At last week's SLUG meeting, the projector worked fine on the first
try.  So five minutes into the presentation, it went "whhiiiNE
whhiiiNE whhiiiNE POP!", and then the only light coming from it was
from the fault light on top.

>  I haven't counted, but does Linux support more than a hundred-ish types of
> disk controllers these days?  If not, I'd rather see them all available all
> the time ...

  Hmmmm.  Interesting idea.

  It isn't even a new one.  Back in the early days of Linux, before
the kernel was modularized (versions 1.x and prior), it was common for
distributions to ship with a "generic", "fat" kernel which tried to
build in support for as many different disk controllers as possible.
Once you got the system installed, you were expected to recompile your
own custom kernel with drivers for just your hardware.
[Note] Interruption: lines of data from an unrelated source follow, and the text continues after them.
-- ==== Sys2Proof/Safety/Claims.lean ====
section
/-! DEFINITION. The words in which statements are made: whose turn it is, what lets an instruction run, what it leaves, and the forms of the
instructions as the tables of the spec list them, with their values in the spec's own terms. -/
namespace Sys2Proof.Machine

/-- It is the turn of the context in slot c, whose instruction word is w. -/
def State.acts (s : State) (c : Nat) (w : Word32) (x : Ctx) : Prop := s.actor = .context c w ∧ s.ctx? c = some x

/-- Nothing stops an instruction before its own effect: its fields are defined, the die has the features it needs, its level may run it,
and no register it reads has an uncorrectable error (04 R93 steps 2 to 4; 13 R317). -/
def State.lets (s : State) (c : Nat) (x : Ctx) (i : Instr) (feats : List Nat) (sup : Bool) (srcs : List Reg) : Prop :=
  i.WellFormed ∧ (∀ b ∈ feats, (s.feat (dieOfCluster (clusterOf c))).getLsbD b = true) ∧ (sup = true → x.level = .supervisor) ∧
  ∀ r ∈ srcs, r = 0 ∨ badIn s.bad (x.wp.toNat + 8 * r.toNat) 8 = false

/-- A context moved past its instruction, in a state of its own. -/
def State.past (s : State) (c : Nat) (x : Ctx) (st : CtxState) : State :=
  s.modCtx c (fun y => { y with pc := x.pc + 4, st := st, got := [], mark := none })

/-- A context whose instruction is held: where it waits, with its word and its place among the entries of its core's store path. -/
def State.stays (s : State) (c : Nat) (w : Word32) (st : CtxState) : State :=
  s.modCtx c (fun y => { y with st := st, iw := w, mark := some (s.issuedAt c) })

/-- A context moved to an address. -/
def State.goes (s : State) (c : Nat) (pc : Word) : State := s.modCtx c (fun y => { y with pc := pc, st := .idle, got := [], mark := none })

/-- The destination gets a value, and the context goes on. -/
def State.gives (s : State) (c : Nat) (x : Ctx) (d : Reg) (v : Word) : State := (s.setReg x d v).past c x .idle

/-- The bytes of a register in its context's workspace (01 R11): none for w0. -/
def regBytes (x : Ctx) (d : Reg) (a : Nat) : Prop := d ≠ 0 ∧ x.wp.toNat + 8 * d.toNat ≤ a ∧ a < x.wp.toNat + 8 * d.toNat + 8

/-- A granule that a write of a register replaces whole (13 R317). -/
def regGranule (x : Ctx) (d : Reg) (g : Nat) : Prop :=
  d ≠ 0 ∧ x.wp.toNat + 8 * d.toNat ≤ 8 * g ∧ 8 * g + 8 ≤ x.wp.toNat + 8 * d.toNat + 8

/-- A word of the R format with major 0 (04 R85): d, a, b, modifier, function. -/
def aluWord (d a b m : Reg) (f : BitVec 6) : Word32 := (0 : BitVec 6) ++ d ++ a ++ b ++ m ++ f
/-- A word of the I or B format (04 R85). -/
def immWord (maj : BitVec 6) (d a : Reg) (k : BitVec 16) : Word32 := maj ++ d ++ a ++ k
/-- The decoder reads an instruction from a word. -/
def reads (w : Word32) (i : Instr) : Prop := decodeSwarm w = .ok i

/-- A register form of the spec's tables: destination, sources, value. -/
structure WordForm where
  d : Reg
  srcs : List Reg
  v : Word
  deriving DecidableEq, Repr

/-- Number of leading zero bits, as 05 R104 counts them. -/
def leadZeros (a : Word) : Nat := (((List.range 64).map (fun i => a.getLsbD (63 - i))).takeWhile (fun b => !b)).length
/-- Number of trailing zero bits. -/
def trailZeros (a : Word) : Nat := (((List.range 64).map (fun i => a.getLsbD i)).takeWhile (fun b => !b)).length
/-- Number of one bits. -/
def oneBits (a : Word) : Nat := ((List.range 64).map (fun i => if a.getLsbD i then 1 else 0)).sum

/-- The table of 05 R104; `r` reads a register. -/
def aluForm (r : Reg → Word) (i : Instr) : Option WordForm :=
  match i with
  | .add d a b => some ⟨d, [a, b], r a + r b⟩
  | .sub d a b => some ⟨d, [a, b], r a - r b⟩
  | .mul d a b => some ⟨d, [a, b], BitVec.ofNat 64 ((r a).toNat * (r b).toNat)⟩
  | .mulh d a b => some ⟨d, [a, b], ((r a).signExtend 128 * (r b).signExtend 128).extractLsb' 64 64⟩
  | .mulhu d a b => some ⟨d, [a, b], ((r a).setWidth 128 * (r b).setWidth 128).extractLsb' 64 64⟩
  | .and d a b => some ⟨d, [a, b], r a &&& r b⟩
  | .or d a b => some ⟨d, [a, b], r a ||| r b⟩
  | .xor d a b => some ⟨d, [a, b], r a ^^^ r b⟩
  | .clz d a => some ⟨d, [a], word (leadZeros (r a))⟩
  | .ctz d a => some ⟨d, [a], word (trailZeros (r a))⟩
  | .popc d a => some ⟨d, [a], word (oneBits (r a))⟩
  | .min d a b => some ⟨d, [a, b], if (r a).toInt ≤ (r b).toInt then r a else r b⟩
  | .max d a b => some ⟨d, [a, b], if (r b).toInt ≤ (r a).toInt then r a else r b⟩
  | .minu d a b => some ⟨d, [a, b], if (r a).toNat ≤ (r b).toNat then r a else r b⟩
  | .maxu d a b => some ⟨d, [a, b], if (r b).toNat ≤ (r a).toNat then r a else r b⟩
  | .slt d a b => some ⟨d, [a, b], if (r a).toInt < (r b).toInt then 1 else 0⟩
  | .sltu d a b => some ⟨d, [a, b], if (r a).toNat < (r b).toNat then 1 else 0⟩
  | _ => none

/-- Quotient and remainder of the pseudocode of 05 R106. -/
def quoRem (signed : Bool) (a b : Word) : Int × Int :=
  let x : Int := if signed then a.toInt else a.toNat
  let y : Int := if signed then b.toInt else b.toNat
  if y = 0 then (-1, x)
  else if signed = true ∧ x = -2 ^ 63 ∧ y = -1 then (-2 ^ 63, 0)
  else (x.tdiv y, x - x.tdiv y * y)

/-- DIV, DIVU, REM, REMU with their results modulo 2^64 (05 R106). -/
def divForm (r : Reg → Word) (i : Instr) : Option WordForm :=
  match i with
  | .div d a b => some ⟨d, [a, b], BitVec.ofInt 64 (quoRem true (r a) (r b)).1⟩
  | .divu d a b => some ⟨d, [a, b], BitVec.ofInt 64 (quoRem false (r a) (r b)).1⟩
  | .rem d a b => some ⟨d, [a, b], BitVec.ofInt 64 (quoRem true (r a) (r b)).2⟩
  | .remu d a b => some ⟨d, [a, b], BitVec.ofInt 64 (quoRem false (r a) (r b)).2⟩
  | _ => none

/-- Shifts and rotates (05 R107): the amount is Ws(b)[5:0], or the instruction's. -/
def shiftForm (r : Reg → Word) (i : Instr) : Option WordForm :=
  let shl := fun (a : Word) (n : Nat) => BitVec.ofNat 64 (a.toNat * 2 ^ n)
  let shr := fun (a : Word) (n : Nat) => BitVec.ofNat 64 (a.toNat / 2 ^ n)
  let sra := fun (a : Word) (n : Nat) => BitVec.ofInt 64 (a.toInt / 2 ^ n)
  let rot := fun (a : Word) (n : Nat) => a.rotateRight n
  let n := fun (b : Reg) => (r b).toNat % 64
  match i with
  | .shl d a b => some ⟨d, [a, b], shl (r a) (n b)⟩
  | .shr d a b => some ⟨d, [a, b], shr (r a) (n b)⟩
  | .sra d a b => some ⟨d, [a, b], sra (r a) (n b)⟩
  | .rot d a b => some ⟨d, [a, b], rot (r a) (n b)⟩
  | .shli d a k => some ⟨d, [a], shl (r a) k.toNat⟩
  | .shri d a k => some ⟨d, [a], shr (r a) k.toNat⟩
  | .srai d a k => some ⟨d, [a], sra (r a) k.toNat⟩
  | .roti d a k => some ⟨d, [a], rot (r a) k.toNat⟩
  | _ => none

/-- Immediate arithmetic, LDHI and ADDPC (05 R108, R110, R111). -/
def immForm (r : Reg → Word) (pc : Word) (i : Instr) : Option WordForm :=
  match i with
  | .addi d a k => some ⟨d, [a], r a + k.signExtend 64⟩
  | .andi d a k => some ⟨d, [a], r a &&& k.setWidth 64⟩
  | .ori d a k => some ⟨d, [a], r a ||| k.setWidth 64⟩
  | .xori d a k => some ⟨d, [a], r a ^^^ k.setWidth 64⟩
  | .slti d a k => some ⟨d, [a], if (r a).toInt < k.toInt then 1 else 0⟩
  | .ldhi d k => some ⟨d, [d], BitVec.ofNat 64 ((r d).toNat * 65536) ||| k.setWidth 64⟩
  | .addpc d k => some ⟨d, [], pc + k.signExtend 64 * 65536⟩
  | _ => none

/-- The last bit of a field of 05 R109: bits at 64 and above do not exist. -/
def fieldHi (lo width : Nat) : Nat := Nat.min (lo + width) 64 - 1
/-- Bits hi..lo set. -/
def bitMask (hi lo : Nat) : Word := BitVec.ofNat 64 (2 ^ (hi + 1 - lo) - 1) <<< lo

/-- BFX and BFI (05 R109); the operand holds width - 1. -/
def bitfForm (r : Reg → Word) (i : Instr) : Option WordForm :=
  match i with
  | .bfx d a w l =>
    let hi := fieldHi l.toNat (w.toNat + 1)
    some ⟨d, [a], (r a &&& bitMask hi l.toNat) >>> l.toNat⟩
  | .bfi d a w l =>
    let m := bitMask (fieldHi l.toNat (w.toNat + 1)) l.toNat
    some ⟨d, [a, d], (r d &&& ~~~m) ||| ((r a <<< l.toNat) &&& m)⟩
  | _ => none

/-- Mix of 05 R112, on the exact product. -/
def mixWord (x k c m : Word) : Word :=
  let y := x ^^^ (k + c)
  let p := y.setWidth 128 * m.setWidth 128
  let z := p.extractLsb' 0 64 ^^^ p.extractLsb' 64 64
  z ^^^ (z >>> 31)

/-- The loop of 05 R113 and R114 over its constants. -/
def mixLoop (turn : Nat) (cs : List (Word × Word)) (x k : Word) : Word :=
  (cs.foldl (fun (q : Word × Word) cm => (mixWord q.1 q.2 cm.1 cm.2, q.2.rotateLeft turn)) (x, k)).1

/-- CR and CM of 05 R112. -/
def crConsts : List (Word × Word) :=
  [(0x5A173C9E0B84D2F1, 0xA3C59AC2F1B74E2D), (0x16E4A78D39C05B2F, 0x8F1B6D35C47A9E61), (0xC2B90F5E7A13864D, 0xA3C59AC2F1B74E2D),
   (0x7D40E6B195AC2F83, 0x8F1B6D35C47A9E61), (0x3B8F52D7C06E19A5, 0xA3C59AC2F1B74E2D), (0xE9651AF34D28B07C, 0x8F1B6D35C47A9E61)]
/-- HR and HM. -/
def hrConsts : List (Word × Word) :=
  [(0x2C6AF0935E71B4D8, 0xB4E38C175AD962F5), (0x9147DB2E86F03A5C, 0xB4E38C175AD962F5), (0x63F81C5AB92DE047, 0xB4E38C175AD962F5),
   (0xD85E47A10C3BF96E, 0xB4E38C175AD962F5)]

/-- SEL, HASH, CRNG (05 R105, R113, R114). -/
def mixForm (r : Reg → Word) (i : Instr) : Option WordForm :=
  match i with
  | .sel d a b c => some ⟨d, [a, b, c], if r c ≠ 0 then r a else r b⟩
  | .crng d a b => some ⟨d, [a, b], let x := mixLoop 17 crConsts (r b) (r a); x ^^^ (x >>> 29)⟩
  | .hash d a b => some ⟨d, [a, b], mixLoop 29 hrConsts (r a) (r b ^^^ 0x4F92A6E0D3178B5C)⟩
  | _ => none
  However, I recall reading about limits in the size of the kernel and
initrd image files in the past.  They may still exist.

>  Putting on my naive hat: GRUB can read ext2, so why can't it read a map of
> PCI ID's and drivers off of disk and do the right thing without initrd?

  I guess, in theory, it might be possible to do something like that,
but I believe it would require non-trivial changes to the kernel, or
some very elaborate changes to GRUB.

  When the kernel first starts running, the only drivers available are
those which were statically compiled into the main kernel image file.
This used to be the only way; you had to make sure you compiled in the
driver for the disk controller and filesystem for your root
filesystem.

  Then along comes initrd (initial RAM disk).  You build a generic
kernel which has a filesystem driver for the initrd.  When the kernel
starts, it finds the initrd already in RAM, mounts it, and runs the
/linuxrc script contained within.  That script loads modules needed
for the system it was built for -- disk controller, filesystem, RAID,
LVM, etc.

  To have GRUB load individual drivers for the kernel, there would
have to be some interface for loading kernel modules before the kernel
starts.  I imagine that's technically feasible, but I don't think
there's anything like it right now.

  Alternatively, you could have GRUB build an initrd image "on the
fly", but that would require *a lot* more sophistication than what
GRUB has now.  In particular, the filesystem drivers in GRUB are
read-only.  Write support needs much more complicated code.  Or so I'm
told.

>  If I'm understanding, that's roughly what I did with the LiveCD, but I
> think introducing a new disk into the mix (booted from) would affect grub's
> maps.

  It would.  See above (way above) about that situation.  :-)  First
you get the system installed on the temp disk.  Then you use that
running system to prepare proper GRUB map and menu files to re-install
GRUB on the "real" disks.

-- Ben